Top of Source information
/-- A job holds an input slot until it has copied it. -/
def Engine.holds (e : Engine) (slot : Nat) : Bool := e.waiting.any (fun j => j.slots.contains slot)

/-- A line reaches an engine's input slot (R232): fault 0x02 where a pending job still holds it. -/
def State.landSlot (s : State) (e : Nat) (slot : Nat) (tag : Tag) (l : Line) (f : FaultInfo) (xfer : BitVec 8) : State :=
  if slotsOf e ≤ slot then s.destFault ((f.tile.getD 0).toNat) { f with code := 0x06, detail := tagDetail tag true }
  else
    match ((s.engine e).waiting.find? (fun j => j.slots.contains slot)) with
    | some j =>
      s.collision ({ f with code := 0x02, detail := ownerDetail j.tag j.xfer } :: (if Tag.isPart j.tag ∧ j.tag ≠ tag then
        [{ f with code := 0x02, tag := j.tag, detail := ownerDetail tag xfer }] else []))
    | none => s.updEngine e (fun x => { x with slots := SMap.set x.slots (0, 0) slot (l, tag) })

/-- SCHEDULED_FLIT_LANDING (R129, R131, R145, R147, R151, R161, R375, R553). -/
def execScheduledFlitLanding (router : TileNo) (port : BitVec 2) (plane : Bool) (cycle : Nat) (parityBad upset : Bool)
    (s : State) : Host.Outcome State Fault Refusal :=
  let here := fun (f : Flit) =>
    let h := hops f.src.toNat f.dest.toNat
    decide (f.frame = s.fu.frame ∧ f.dest = router ∧ f.port = port ∧ f.hop = h + 1 ∧ f.sent + 3 * h + 10 = cycle) &&
      (f.plane == plane)
  match (if s.frozen cycle then none else s.mesh.flits.find? here) with
  | none => .next s
  | some f =>
    let unit := routerUnit plane (4 + port.toNat)
    let s1 := (s.dropFlits [f]).reach cycle
    if f.void then .next s1
    else if 960 ≤ cycle then .next (s.meshClash router unit cycle true [] [f])
    else if parityBad then
      .next ((s1.routerError router.toNat).fault (flitFault 0x13 f router unit cycle (f.line.setWidth 32)))
    else if f.add = true ∧ f.res ≠ flitRes f.data then
      .next ((s1.routerError router.toNat).fault (flitFault 0x12 f router unit cycle 0))
    else if port = 0 then .next (s1.landTile f cycle)
    else
      match engineAt router.toNat port with
      | some e => .next (s1.landSlot e f.line.toNat f.tag f.data (flitFault 0x02 f router unit cycle 0) f.xfer)
      | none =>
        match (if port = 1 then endpointAt router.toNat else none) with
        | some l => if 2048 ≤ f.line.toNat then .next (s1.landLocal l f cycle upset) else .next (s1.landTransmit l f cycle)
        | none => .next (s1.destFault router.toNat (flitFault 0x06 f router unit cycle (tagDetail f.tag true)))

/-! ## Unscheduled and queue traffic (R132, R148, R154-R156, R161) -/

/-- The routers a flit passes from one to another. -/
def routeOf (a b : Nat) : List Nat := (List.range (hops a b + 1)).map (routerAfter a b)

/-- A queue flit has passed some routers (R163). -/
def State.passRouters (s : State) (rs : List Nat) : State :=
  rs.foldl (fun t r => t.updRouter r (fun x => { x with queue := x.queue + 1 })) s

/-- A queue flit has passed its route (R163). -/
def State.passQueue (s : State) (a b : Nat) : State := s.passRouters (routeOf a b)

/-- A flit with a bad header is dropped at the router reached after `hop` hops: counted there and at the routers it passed before, and
reported (R161, R163). -/
def State.dropMsg (s : State) (m : Msg) (hop rc : Nat) : State :=
  let r := routerAfter m.src m.dest hop
  let s1 := match m.msg.chan with
    | .qreq | .qresp => s.passRouters ((routeOf m.src m.dest).take hop)
    | _ => s
  ((s1.updRouter r (fun x => { x with dropped := bump32 x.dropped })).routerError r).faultDrop
    { code := 0x14, tag := m.tag, tile := some (BitVec.ofNat 9 r),
      unit := routerUnit m.msg.chan.plane (outputAt r m.dest (BitVec.ofNat 2 m.port)), cycle := s.cycleAt rc,
      detail := m.header.extractLsb' 32 32 }

/-- The line whose data a flit carries or asks for (R205): a scratchpad line of the entry that a response serves, a stack line. -/
def State.lineOf (s : State) (m : Msg) : Nat :=
  match m.msg with
  | .readReq _ l _ => l
  | .readResp n _ _ => ((s.tile m.dest).load n).line
  | .loadReq _ _ a _ done _ => a + done
  | .loadData n k _ _ => ((s.tile m.dest).load n).line + k
  | .storeData _ a _ _ => a
  | _ => m.msg.destLine

/-- Data with bad parity at the ejection of a flit are poisoned and never land (R161); DETAIL is their line (R205). -/
def State.ejectFault (s : State) (m : Msg) (rc line : Nat) : State :=
  (s.routerError m.dest).fault
    { code := 0x13, tag := m.tag, tile := some (BitVec.ofNat 9 m.dest), unit := routerUnit m.msg.chan.plane (4 + m.port),
      cycle := s.cycleAt rc, detail := BitVec.ofNat 32 line }

/-- The latency of a delivered flit, by the class of its channel (R154, R163). -/
def State.sawMsg (s : State) (m : Msg) (rc : Nat) : State :=
  let n := min (s.now rc - m.time) 4294967295
  match m.msg.chan with
  | .vc0 | .vc1 => s.updRouter m.dest (fun r => { r with peakHigh := max r.peakHigh n })
  | .vc2 | .vc3 => s.updRouter m.dest (fun r => { r with peakLow := max r.peakLow n })
  | .qreq | .qresp => s



/-- The halves of the AES unit of the stack controller at router `k` disagree (R377): fault 0x12 of that unit. -/
def cipherFault (k : Nat) (tag : Tag) (cycle : Nat) : FaultInfo :=
  { code := 0x12, tag := tag, tile := some (BitVec.ofNat 9 k), unit := routerUnit false 5, cycle := cycle, attached := true }

/-- A flit that has left its channel for its destination: dropped on its way, poisoned at its ejection, turned away by a stack controller
whose AES unit fails its comparison, or delivered to `act` (R161, R163, R377). -/
def State.deliver (s : State) (m : Msg) (rc : Nat) (bad : FlitBad) (act : State → State) : State :=
  match bad.header with
  | some h => s.dropMsg m h rc
  | none =>
    let s1 := match m.msg.chan with | .qreq | .qresp => s.passQueue m.src m.dest | _ => s.sawMsg m rc
    let atStack := match m.msg with | .loadReq .. | .storeData .. => true | _ => false
    if bad.parity then s1.ejectFault m rc (s1.lineOf m)
    else if bad.cipher && atStack then s1.fault (cipherFault m.dest m.tag (s1.cycleAt rc))
    else act s1

/-- The flit is bound for a unit: router and port. -/
def Msg.isFor (m : Msg) (router port : Nat) : Bool := decide (m.dest = router ∧ m.port = port)

/-- CREDIT_GRANT (R130): the writer tile keeps a mirror of the credit. -/
def execCreditGrant (tile : TileNo) (rc : Nat) (bad : FlitBad) (s : State) : Host.Outcome State Fault Refusal :=
  match s.takeMsg .vc1 rc (fun m => m.isFor tile.toNat 0 && decide (m.msg.op = 0x01)) with
  | some (m, s1) =>
    .next (s1.deliver m rc bad (fun s => match m.msg with
      | .grant entry c => s.updTile tile.toNat (fun t =>
          { t with mirrors := t.mirrors.filter (fun x => decide ((x.1, x.2.1) ≠ (m.src, entry))) ++ [(m.src, entry, c)] })
      | _ => s))
  | none => .next s

/-- CREDIT_REVOKE (R124, R129): the writer's mirror of the credit goes. -/
def execCreditRevoke (tile : TileNo) (rc : Nat) (bad : FlitBad) (s : State) : Host.Outcome State Fault Refusal :=
  match s.takeMsg .vc1 rc (fun m => m.isFor tile.toNat 0 && decide (m.msg.op = 0x02)) with
  | some (m, s1) =>
    .next (s1.deliver m rc bad (fun s => match m.msg with
      | .revoke entry => s.updTile tile.toNat (fun t =>
          { t with mirrors := t.mirrors.filter (fun x => decide ((x.1, x.2.1) ≠ (m.src, entry))) })
      | _ => s))
  | none => .next s

/-- FAULT_REPORT (R148, R204, R504): a fault report reaches the management complex: fault FIFO, interrupt source 1, event
record. A report that is dropped on its way is one that was not made. -/
def execFaultReport (rc : Nat) (bad : FlitBad) (s : State) : Host.Outcome State Fault Refusal :=
  match s.takeMsg .vc0 rc (fun m => m.isFor 313 1 && decide (m.msg.op = 0x03)) with
  | some (m, s1) =>
    let s2 := if bad.header.isSome || bad.parity then s1.updFu (fun f => { f with unreported := bump32 f.unreported }) else s1
    .next (s2.deliver m rc bad (fun s => match m.msg with
      | .fault w =>
        let s3 := s.record (.fault w)
        { s3 with mgmt := { s3.mgmt with faultFifo := s3.mgmt.faultFifo ++ [w] } }.assertSrc 1
      | _ => s))
  | none => .next s

/-- REMOTE_READ_REQUEST (R132, R161): the request reaches the owner tile. -/
def execRemoteReadRequest (tile : TileNo) (rc : Nat) (bad : FlitBad) (s : State) : Host.Outcome State Fault Refusal :=
  match s.takeMsg .vc2 rc (fun m => m.isFor tile.toNat 0 && decide (m.msg.op = 0x08)) with
  | some (m, s1) =>
    .next (s1.deliver m rc bad (fun s => match m.msg with
      | .readReq entry line epoch =>
        if (s.tile tile.toNat).owns line 1 m.tag = false then
          s.destFault tile.toNat
            { code := 0x06, tag := m.tag, tile := some tile, unit := 0x49, cycle := s.cycleAt rc, detail := tagDetail m.tag true }
        else s.updTile tile.toNat (fun t => { t with remote := t.remote ++ [(m.src, entry, line, m.tag, epoch)] })
      | _ => s))
  | none => .next s

/-- A poisoned read that no instruction of this cycle made: fault 0x13 of the partition it serves (R126). -/
def State.poisonFault (s : State) (tile : TileNo) (tag : Tag) (stream : BitVec 3) (rc line : Nat) : State :=
  s.fault { code := 0x13, tag := tag, tile := some tile, unit := 0x49, stream := stream, cycle := s.cycleAt rc,
            detail := BitVec.ofNat 32 line }

/-- REMOTE_READ_SERVE (R120, R126, R132): the owner serves the oldest request in a free wide cycle, one line in 8 cycles; poisoned
data do not leave. -/
def execRemoteReadServe (tile : TileNo) (rc : Nat) (errs : ReadErrs) (s : State) : Host.Outcome State Fault Refusal :=
  let t := s.tile tile.toNat
  match t.remote with
  | [] => .next s
  | (req, entry, line, tag, epoch) :: rest =>
    if t.served.any (fun n => decide (s.now rc < n + 8)) then .next s
    else
      match s.takeFill tile rc line none with
      | none => .next s
      | some s1 =>
        let s2 := (s1.updTile tile.toNat (fun u => { u with remote := rest, served := some (s.now rc) })).settleLines tile.toNat line 1
        match s2.checkLines tile line 1 errs with
        | (s3, some n) => .next (s3.poisonFault tile tag 0 rc n)
        | (s3, none) => .next (s3.sendMsg tile.toNat req 0 tag (s.now rc) (.readResp entry (s3.padLine tile.toNat line) epoch))

/-- The line of a half that a beat of an entry fills. -/
def QEntry.halfLine (e : QEntry) (index : Nat) : Nat := (e.line + index) % 256

/-- A load entry after one more beat at a time: with the last it is Complete (R193, R194). -/
def QEntry.beat (e : QEntry) (now : Nat) : QEntry :=
  if e.lines ≤ e.done + 1 then { e with done := e.done + 1, st := .complete, doneAt := now } else { e with done := e.done + 1 }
Bottom of Source information
**Task goal:** In the records above, collect each line with "reaches".

**Exercise output:**
/-- A line reaches an engine's input slot (R232): fault 0x02 where a pending job still holds it. -/
/-- FAULT_REPORT (R148, R204, R504): a fault report reaches the management complex: fault FIFO, interrupt source 1, event
/-- REMOTE_READ_REQUEST (R132, R161): the request reaches the owner tile. -/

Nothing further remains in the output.